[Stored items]
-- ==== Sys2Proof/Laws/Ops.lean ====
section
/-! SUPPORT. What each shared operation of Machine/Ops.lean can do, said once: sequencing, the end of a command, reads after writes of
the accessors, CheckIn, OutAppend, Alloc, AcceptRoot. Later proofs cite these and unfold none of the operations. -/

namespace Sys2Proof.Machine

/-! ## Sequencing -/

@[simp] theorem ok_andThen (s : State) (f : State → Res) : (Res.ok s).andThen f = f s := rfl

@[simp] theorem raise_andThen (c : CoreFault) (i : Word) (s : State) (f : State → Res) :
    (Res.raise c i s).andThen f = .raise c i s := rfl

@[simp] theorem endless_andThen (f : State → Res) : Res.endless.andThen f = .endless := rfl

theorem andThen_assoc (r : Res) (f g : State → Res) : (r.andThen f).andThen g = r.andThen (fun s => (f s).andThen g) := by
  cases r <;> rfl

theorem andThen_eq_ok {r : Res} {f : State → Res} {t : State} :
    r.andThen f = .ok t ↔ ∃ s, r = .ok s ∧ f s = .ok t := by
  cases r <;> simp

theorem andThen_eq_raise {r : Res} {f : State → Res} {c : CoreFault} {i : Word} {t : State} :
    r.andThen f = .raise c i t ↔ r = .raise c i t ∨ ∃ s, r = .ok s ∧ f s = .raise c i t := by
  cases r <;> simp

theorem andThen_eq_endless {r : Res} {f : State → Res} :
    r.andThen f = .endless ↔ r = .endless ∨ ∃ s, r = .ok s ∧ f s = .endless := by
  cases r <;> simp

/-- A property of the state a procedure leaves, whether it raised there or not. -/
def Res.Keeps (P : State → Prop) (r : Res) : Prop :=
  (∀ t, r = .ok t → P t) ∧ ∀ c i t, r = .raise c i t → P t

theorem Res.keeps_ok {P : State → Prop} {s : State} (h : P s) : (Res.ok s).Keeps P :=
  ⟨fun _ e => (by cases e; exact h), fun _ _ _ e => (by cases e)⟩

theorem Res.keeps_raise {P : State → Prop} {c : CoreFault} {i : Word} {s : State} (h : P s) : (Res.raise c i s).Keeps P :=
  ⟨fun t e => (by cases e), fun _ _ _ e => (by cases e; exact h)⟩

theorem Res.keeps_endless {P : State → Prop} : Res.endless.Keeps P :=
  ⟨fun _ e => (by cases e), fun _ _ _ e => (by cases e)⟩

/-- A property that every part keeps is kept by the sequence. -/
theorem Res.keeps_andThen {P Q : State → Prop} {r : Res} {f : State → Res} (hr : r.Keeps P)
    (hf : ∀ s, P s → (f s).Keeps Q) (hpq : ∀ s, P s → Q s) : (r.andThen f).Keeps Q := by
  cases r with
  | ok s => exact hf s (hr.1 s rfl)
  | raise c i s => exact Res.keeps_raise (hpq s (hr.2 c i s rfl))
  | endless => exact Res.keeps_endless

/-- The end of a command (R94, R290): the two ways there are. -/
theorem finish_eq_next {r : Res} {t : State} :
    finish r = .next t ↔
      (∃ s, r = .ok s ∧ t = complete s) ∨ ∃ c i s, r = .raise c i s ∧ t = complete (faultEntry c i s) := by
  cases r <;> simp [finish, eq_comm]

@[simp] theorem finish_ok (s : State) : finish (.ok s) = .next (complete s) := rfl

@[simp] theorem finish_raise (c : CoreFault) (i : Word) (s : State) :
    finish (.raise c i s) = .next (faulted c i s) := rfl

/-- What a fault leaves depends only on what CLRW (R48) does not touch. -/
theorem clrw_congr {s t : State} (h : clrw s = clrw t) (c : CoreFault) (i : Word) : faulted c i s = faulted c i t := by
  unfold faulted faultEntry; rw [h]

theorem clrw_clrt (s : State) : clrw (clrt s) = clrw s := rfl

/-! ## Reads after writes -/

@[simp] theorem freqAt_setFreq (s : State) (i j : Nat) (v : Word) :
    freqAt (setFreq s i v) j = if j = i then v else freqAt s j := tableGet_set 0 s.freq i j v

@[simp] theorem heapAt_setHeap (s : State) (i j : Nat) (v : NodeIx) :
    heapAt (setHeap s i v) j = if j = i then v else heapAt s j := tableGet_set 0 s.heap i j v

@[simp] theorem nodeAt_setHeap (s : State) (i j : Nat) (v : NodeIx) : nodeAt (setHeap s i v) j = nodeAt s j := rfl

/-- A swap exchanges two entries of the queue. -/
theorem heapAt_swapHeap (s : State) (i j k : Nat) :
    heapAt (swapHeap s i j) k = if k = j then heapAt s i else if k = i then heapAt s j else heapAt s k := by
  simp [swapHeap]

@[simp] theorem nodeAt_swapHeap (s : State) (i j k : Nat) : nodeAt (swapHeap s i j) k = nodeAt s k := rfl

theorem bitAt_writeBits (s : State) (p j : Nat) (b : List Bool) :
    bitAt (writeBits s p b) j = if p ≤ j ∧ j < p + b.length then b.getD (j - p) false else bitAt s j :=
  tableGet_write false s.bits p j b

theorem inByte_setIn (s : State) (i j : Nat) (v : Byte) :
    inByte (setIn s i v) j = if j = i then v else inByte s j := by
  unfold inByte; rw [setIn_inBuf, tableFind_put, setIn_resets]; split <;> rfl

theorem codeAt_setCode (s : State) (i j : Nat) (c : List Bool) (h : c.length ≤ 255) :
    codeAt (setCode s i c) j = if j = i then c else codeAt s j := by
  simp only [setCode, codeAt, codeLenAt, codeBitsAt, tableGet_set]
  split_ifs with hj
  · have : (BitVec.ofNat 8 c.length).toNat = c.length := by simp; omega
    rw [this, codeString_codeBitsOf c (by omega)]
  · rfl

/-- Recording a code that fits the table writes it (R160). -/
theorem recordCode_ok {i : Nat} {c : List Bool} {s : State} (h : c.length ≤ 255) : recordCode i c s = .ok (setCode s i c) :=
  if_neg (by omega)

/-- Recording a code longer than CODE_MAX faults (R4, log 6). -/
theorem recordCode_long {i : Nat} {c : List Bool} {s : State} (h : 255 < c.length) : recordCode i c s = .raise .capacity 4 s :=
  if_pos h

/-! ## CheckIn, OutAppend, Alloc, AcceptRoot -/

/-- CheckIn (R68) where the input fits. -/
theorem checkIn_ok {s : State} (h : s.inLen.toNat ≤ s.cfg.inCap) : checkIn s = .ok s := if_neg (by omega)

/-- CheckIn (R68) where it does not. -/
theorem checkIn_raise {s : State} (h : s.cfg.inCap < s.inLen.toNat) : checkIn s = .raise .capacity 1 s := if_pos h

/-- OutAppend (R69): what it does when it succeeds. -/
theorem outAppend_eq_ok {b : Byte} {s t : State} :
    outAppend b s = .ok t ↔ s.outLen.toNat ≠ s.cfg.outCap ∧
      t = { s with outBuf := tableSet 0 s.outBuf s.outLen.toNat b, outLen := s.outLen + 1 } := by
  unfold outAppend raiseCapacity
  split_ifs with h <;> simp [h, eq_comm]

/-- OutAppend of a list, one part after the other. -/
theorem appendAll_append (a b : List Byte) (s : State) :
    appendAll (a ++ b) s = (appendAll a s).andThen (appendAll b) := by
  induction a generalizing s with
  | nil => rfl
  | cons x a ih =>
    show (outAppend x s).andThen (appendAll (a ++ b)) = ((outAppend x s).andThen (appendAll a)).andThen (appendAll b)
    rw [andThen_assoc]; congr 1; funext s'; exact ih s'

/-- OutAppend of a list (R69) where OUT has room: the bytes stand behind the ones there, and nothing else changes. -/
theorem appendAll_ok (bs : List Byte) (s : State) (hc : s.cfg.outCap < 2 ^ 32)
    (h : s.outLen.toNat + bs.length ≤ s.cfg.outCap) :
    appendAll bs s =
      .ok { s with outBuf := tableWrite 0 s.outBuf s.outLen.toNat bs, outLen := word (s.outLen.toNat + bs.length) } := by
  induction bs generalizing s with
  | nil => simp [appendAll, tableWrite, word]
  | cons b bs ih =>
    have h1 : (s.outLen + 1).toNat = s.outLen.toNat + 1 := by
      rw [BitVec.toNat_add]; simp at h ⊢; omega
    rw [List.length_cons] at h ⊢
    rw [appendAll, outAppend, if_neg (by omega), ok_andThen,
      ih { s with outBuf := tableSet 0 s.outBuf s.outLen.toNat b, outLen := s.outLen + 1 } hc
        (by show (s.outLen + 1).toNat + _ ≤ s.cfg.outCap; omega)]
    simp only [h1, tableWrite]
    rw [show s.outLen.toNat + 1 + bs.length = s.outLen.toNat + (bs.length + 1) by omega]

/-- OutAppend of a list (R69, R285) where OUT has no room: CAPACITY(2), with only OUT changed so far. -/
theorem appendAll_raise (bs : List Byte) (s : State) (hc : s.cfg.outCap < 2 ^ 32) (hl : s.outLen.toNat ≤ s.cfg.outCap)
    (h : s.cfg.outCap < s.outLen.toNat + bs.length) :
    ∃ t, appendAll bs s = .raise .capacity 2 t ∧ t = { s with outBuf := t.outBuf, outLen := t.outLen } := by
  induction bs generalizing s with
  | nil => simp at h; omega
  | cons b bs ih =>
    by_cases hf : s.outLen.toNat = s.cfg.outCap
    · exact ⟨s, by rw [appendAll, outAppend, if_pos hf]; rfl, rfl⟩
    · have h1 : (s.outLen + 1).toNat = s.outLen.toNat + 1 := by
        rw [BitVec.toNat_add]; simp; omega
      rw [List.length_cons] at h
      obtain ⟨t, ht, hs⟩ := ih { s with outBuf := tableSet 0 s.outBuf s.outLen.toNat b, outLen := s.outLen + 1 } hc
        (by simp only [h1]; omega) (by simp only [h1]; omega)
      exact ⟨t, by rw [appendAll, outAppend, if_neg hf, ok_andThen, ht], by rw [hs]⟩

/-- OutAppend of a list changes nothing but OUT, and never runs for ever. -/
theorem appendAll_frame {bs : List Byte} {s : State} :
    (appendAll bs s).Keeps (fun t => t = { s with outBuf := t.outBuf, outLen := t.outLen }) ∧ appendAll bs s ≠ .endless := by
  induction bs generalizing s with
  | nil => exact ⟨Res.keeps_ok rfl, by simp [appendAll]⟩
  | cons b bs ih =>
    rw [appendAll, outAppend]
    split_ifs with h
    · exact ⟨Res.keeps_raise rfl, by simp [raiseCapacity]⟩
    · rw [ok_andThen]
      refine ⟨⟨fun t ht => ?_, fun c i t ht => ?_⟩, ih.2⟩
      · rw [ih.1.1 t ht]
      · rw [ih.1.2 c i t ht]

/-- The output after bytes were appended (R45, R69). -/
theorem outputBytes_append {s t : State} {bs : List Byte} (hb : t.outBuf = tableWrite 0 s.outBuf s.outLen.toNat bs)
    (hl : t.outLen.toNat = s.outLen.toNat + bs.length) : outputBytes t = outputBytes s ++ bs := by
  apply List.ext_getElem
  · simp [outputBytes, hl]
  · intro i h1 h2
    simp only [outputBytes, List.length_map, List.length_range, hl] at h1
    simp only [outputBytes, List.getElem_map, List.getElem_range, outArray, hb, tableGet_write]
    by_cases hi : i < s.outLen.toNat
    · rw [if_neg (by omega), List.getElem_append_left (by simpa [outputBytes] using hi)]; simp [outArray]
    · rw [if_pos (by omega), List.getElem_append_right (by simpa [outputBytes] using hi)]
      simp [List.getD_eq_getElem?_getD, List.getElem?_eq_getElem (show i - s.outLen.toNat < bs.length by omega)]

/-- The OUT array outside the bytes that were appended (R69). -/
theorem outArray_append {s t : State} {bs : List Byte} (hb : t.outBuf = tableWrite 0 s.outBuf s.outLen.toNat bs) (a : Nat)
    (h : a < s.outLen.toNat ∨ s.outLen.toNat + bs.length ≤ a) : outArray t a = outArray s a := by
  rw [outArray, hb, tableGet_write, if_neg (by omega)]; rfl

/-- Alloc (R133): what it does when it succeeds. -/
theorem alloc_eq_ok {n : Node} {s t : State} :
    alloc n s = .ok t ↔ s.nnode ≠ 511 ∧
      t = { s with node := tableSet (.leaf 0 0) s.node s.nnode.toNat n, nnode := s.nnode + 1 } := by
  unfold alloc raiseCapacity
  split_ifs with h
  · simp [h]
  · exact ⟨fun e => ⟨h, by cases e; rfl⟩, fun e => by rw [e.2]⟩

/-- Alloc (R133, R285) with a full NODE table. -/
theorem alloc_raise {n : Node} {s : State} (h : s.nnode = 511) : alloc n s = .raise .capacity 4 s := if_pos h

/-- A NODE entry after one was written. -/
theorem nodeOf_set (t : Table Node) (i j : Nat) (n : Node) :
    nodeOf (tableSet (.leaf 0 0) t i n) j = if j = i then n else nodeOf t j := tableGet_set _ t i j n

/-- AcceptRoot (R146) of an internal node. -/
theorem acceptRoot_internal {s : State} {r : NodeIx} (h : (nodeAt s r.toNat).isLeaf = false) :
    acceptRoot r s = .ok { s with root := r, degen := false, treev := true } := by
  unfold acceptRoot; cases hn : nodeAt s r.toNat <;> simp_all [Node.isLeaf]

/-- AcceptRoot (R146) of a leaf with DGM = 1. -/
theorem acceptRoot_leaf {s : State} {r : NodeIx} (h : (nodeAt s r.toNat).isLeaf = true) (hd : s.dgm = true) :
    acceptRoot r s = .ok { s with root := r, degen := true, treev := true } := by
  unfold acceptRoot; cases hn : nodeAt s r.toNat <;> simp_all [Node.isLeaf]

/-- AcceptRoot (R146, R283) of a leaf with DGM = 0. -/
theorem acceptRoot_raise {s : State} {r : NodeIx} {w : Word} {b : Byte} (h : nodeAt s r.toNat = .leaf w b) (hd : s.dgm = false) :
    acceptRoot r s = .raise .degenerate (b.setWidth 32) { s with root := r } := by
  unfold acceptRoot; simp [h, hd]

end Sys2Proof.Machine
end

> [Work to complete]: When you reach the line holding "s) : (Res.raise" in the records above, begin reproducing exactly, stop after the line holding "(hr : r.Keeps P)", and output nothing else.

> [Result of this exercise]:
theorem Res.keeps_raise {P : State → Prop} {c : CoreFault} {i : Word} {s : State} (h : P s) : (Res.raise c i s).Keeps P :=
  ⟨fun t e => (by cases e), fun _ _ _ e => (by cases e; exact h)⟩

theorem Res.keeps_endless {P : State → Prop} : Res.endless.Keeps P :=
  ⟨fun _ e => (by cases e), fun _ _ _ e => (by cases e)⟩

/-- A property that every part keeps is kept by the sequence. -/
theorem Res.keeps_andThen {P Q : State → Prop} {r : Res} {f : State → Res} (hr : r.Keeps P)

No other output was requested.